About this exercise - Only a number is expected: how many lines in the data below contain the word "written".

========================================

-- ==== Sys2Proof/Machine/AgentSystem.lean ====
section
/-! DEFINITION. The system instructions of an agent core: SCALL, ERET, the control and status registers, interrupts, records,
keys and scrubs (23 R379 to R385, R399, R408, R409, R414, R415, R462). -/
namespace Sys2Proof.Machine

/-! ### SCALL, ERET (R380) -/

def execScall (c : Nat) (s : State) : Outcome := .next (s.systemCall c)

def execEret (s : State) : Outcome := s.deviceLevel (fun s => .next (s.onMe AgentCore.returnFrom))

/-! ### Which CSRs there are (R382, R383) -/

/-- A CSR number that is not reserved. -/
def csrDefined (n : Nat) : Bool :=
  n ≤ 0x006 || (0x010 ≤ n && n ≤ 0x042) || (0x050 ≤ n && n ≤ 0x055) || (0x060 ≤ n && n ≤ 0x064)
    || (0x070 ≤ n && n ≤ 0x077) || (0x080 ≤ n && n ≤ 0x08F) || n == 0x0C0 || (0x800 ≤ n && n ≤ 0xA3F && sregDefined (n - 0x800))

/-- A CSR that no CSRW writes. -/
def csrReadOnly (n : Nat) : Bool :=
  n == 0 || (0x010 ≤ n && n ≤ 0x03F) || n == 0x042 || n == 0x053 || n == 0x054 || n == 0x060 || n == 0x061 || n == 0x064
    || (0x070 ≤ n && n ≤ 0x077) || (0x800 ≤ n && !sregWritable (n - 0x800))

/-- A CSR of device level. -/
def csrDevice (n : Nat) : Bool :=
  (1 ≤ n && n ≤ 5) || (0x040 ≤ n && n ≤ 0x042) || (0x060 ≤ n && n ≤ 0x077) || 0x0C0 ≤ n

/-- The function number that AFUNC may hold; a CSRW of another one raises cause 1 (R379, R384; DEDUCED, log 23). -/
def afuncOk (v : Nat) : Bool := v < 64 || v == 0xFF

/-! ### The tile window (R383) -/

/-- The task and the gang identity that a physical tile of a package runs, if it runs any. -/
def State.tileAt (s : State) (p phys : Nat) : Option (Nat × Nat) :=
  (s.tasks.filterMap (fun e => match e.2.gang with
    | none => none
    | some g => ((g.tiles.map (·.1)).find? (fun i => g.package (i / g.t) == p && s.cfg.physical g i == phys)).map
      (fun i => (e.1, i)))).head?

/-- QBOUND and DRNLIM of a physical tile; at reset 16,384 and 65,536 (R57). -/
def Pkg.limitsOf (p : Pkg) (phys : Nat) : Nat × Nat := look (16384, 65536) p.limits phys

/-- WCYC of a package: wall cycles since its module reset (R57). -/
def State.wcyc (s : State) (p : Nat) : Word := BitVec.ofNat 64 (s.wall - (s.pkg p).since)

/-- A register of a tile that runs a task, seen at device level (R57, R383). -/
def State.windowTask (s : State) (p phys t gid r : Nat) : Word :=
  if r = 0x001 then s.wcyc p
  else if r = 0x00C then BitVec.ofNat 64 phys
  else if r = 0x00D then BitVec.ofNat 64 (phys / 4)
  else if r = 0x00E then BitVec.ofNat 64 (phys / 16)
  else if r = 0x00F then BitVec.ofNat 64 p
  else
    match s.gang t with
    | none => 0
    | some g => match g.tile gid with
      | none => 0
      | some x => x.sysReg g.lcyc g.t r

/-- A tile on which no task has been: its registers hold the values of task start (R21, R57; DESIGN CHOICE, log 14). -/
def IdleTile.reset : IdleTile := { tile := Tile.start 0 16384 65536, lcyc := 0, t := 1 }

/-- A physical tile that runs no task. -/
def Pkg.idleTile (k : Pkg) (phys : Nat) : IdleTile := look IdleTile.reset k.idle phys

/-- A register of a tile that runs no task: as the last task left it and the window wrote it since (R383). -/
def State.windowIdle (s : State) (p phys r : Nat) : Word :=
  let k := s.pkg p
  if r = 0x001 then s.wcyc p
  else if r = 0x00C then BitVec.ofNat 64 phys
  else if r = 0x00D then BitVec.ofNat 64 (phys / 4)
  else if r = 0x00E then BitVec.ofNat 64 (phys / 16)
  else if r = 0x00F then BitVec.ofNat 64 p
  else if r = 0x010 then BitVec.ofNat 64 (k.limitsOf phys).1
  else if r = 0x011 then BitVec.ofNat 64 (k.limitsOf phys).2
  else
    let v := k.idleTile phys
    v.tile.sysReg v.lcyc v.t r

/-- A read through the window of a core. -/
def State.windowRead (s : State) (c r : Nat) : Word :=
  let phys := (s.core c).tsel
  match s.tileAt (c / 8) phys with
  | some (t, gid) => s.windowTask (c / 8) phys t gid r
  | none => s.windowIdle (c / 8) phys r

/-- QBOUND or DRNLIM of a physical tile written. -/
def Pkg.setLimit (p : Pkg) (phys r v : Nat) : Pkg :=
  let l := p.limitsOf phys
  { p with limits := put (16384, 65536) p.limits phys (if r = 0x010 then (v % 2 ^ 32, l.2) else (l.1, v % 2 ^ 32)) }

/-- A register of a tile that runs no task written: its fields alone, and not with a value out of its limits (R168, R383; DESIGN CHOICE,
log 14). -/
def Pkg.idleWrite (k : Pkg) (phys r : Nat) (v : Word) : Pkg :=
  let x := k.idleTile phys
  if sregValueOk r v then { k with idle := setKey k.idle phys { x with tile := x.tile.setSysReg r v } } else k

/-- The tiles of a gang stand by themselves again, with the registers that the gang leaves (R383). -/
def State.leaveTiles (s : State) (g : Gang) : State :=
  g.tiles.foldl (fun s e =>
    let p := g.package (e.1 / g.t)
    let k := s.pkg p
    s.setPkg p { k with idle := setKey k.idle (s.cfg.physical g e.1) { tile := e.2, lcyc := g.lcyc, t := g.t } }) s

/-- A write through the window of a core; none when it is refused: a task runs there and the register is neither QBOUND nor
DRNLIM. -/
def State.windowWrite (s : State) (c r : Nat) (v : Word) : Option State :=
  let p := c / 8
  let phys := (s.core c).tsel
  let limit : Bool := r == 0x010 || r == 0x011
  let s1 := if limit then s.setPkg p ((s.pkg p).setLimit phys r v.toNat) else s
  match s.tileAt p phys with
  | some (t, gid) => if limit then some (s1.onTile t gid (fun x => x.setSysReg r v)) else none
  | none =>
    if limit then some s1
    else some (s.setPkg p ((s.pkg p).idleWrite phys r v))

/-! ### CSR reads (R383, R384, R462, R465) -/

/-- PTIME: the IEEE 1588 time that the PTM relation gives this wall cycle of 20/21 ns; 0 before it is established (R465). -/
def State.ptime (s : State) : Nat :=
  match s.ptm with
  | none => 0
  | some (w, t) => t + (s.wall - w) * 20 / 21

/-- The units of a scrub: its tiles and the 32 blocks of each frame (R409, R414). -/
def ScrubJob.total (j : ScrubJob) : Nat := popCount 32 j.tiles + 32 * j.frames.length

/-- DRNPROG: blocks of live generations of a package that are not drained; how far a drain has come is not fixed (DESIGN CHOICE, log 1). -/
def State.drainProgress (s : State) (p : Nat) : Nat :=
  let n := sumOf (s.gens.flatMap (fun g => (g.left.filter (fun e => e.1 / 8 == p)).map (·.2)))
  if n = 0 then 0 else 1 + Config.choice s.tape % n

========================================

Expected output - 2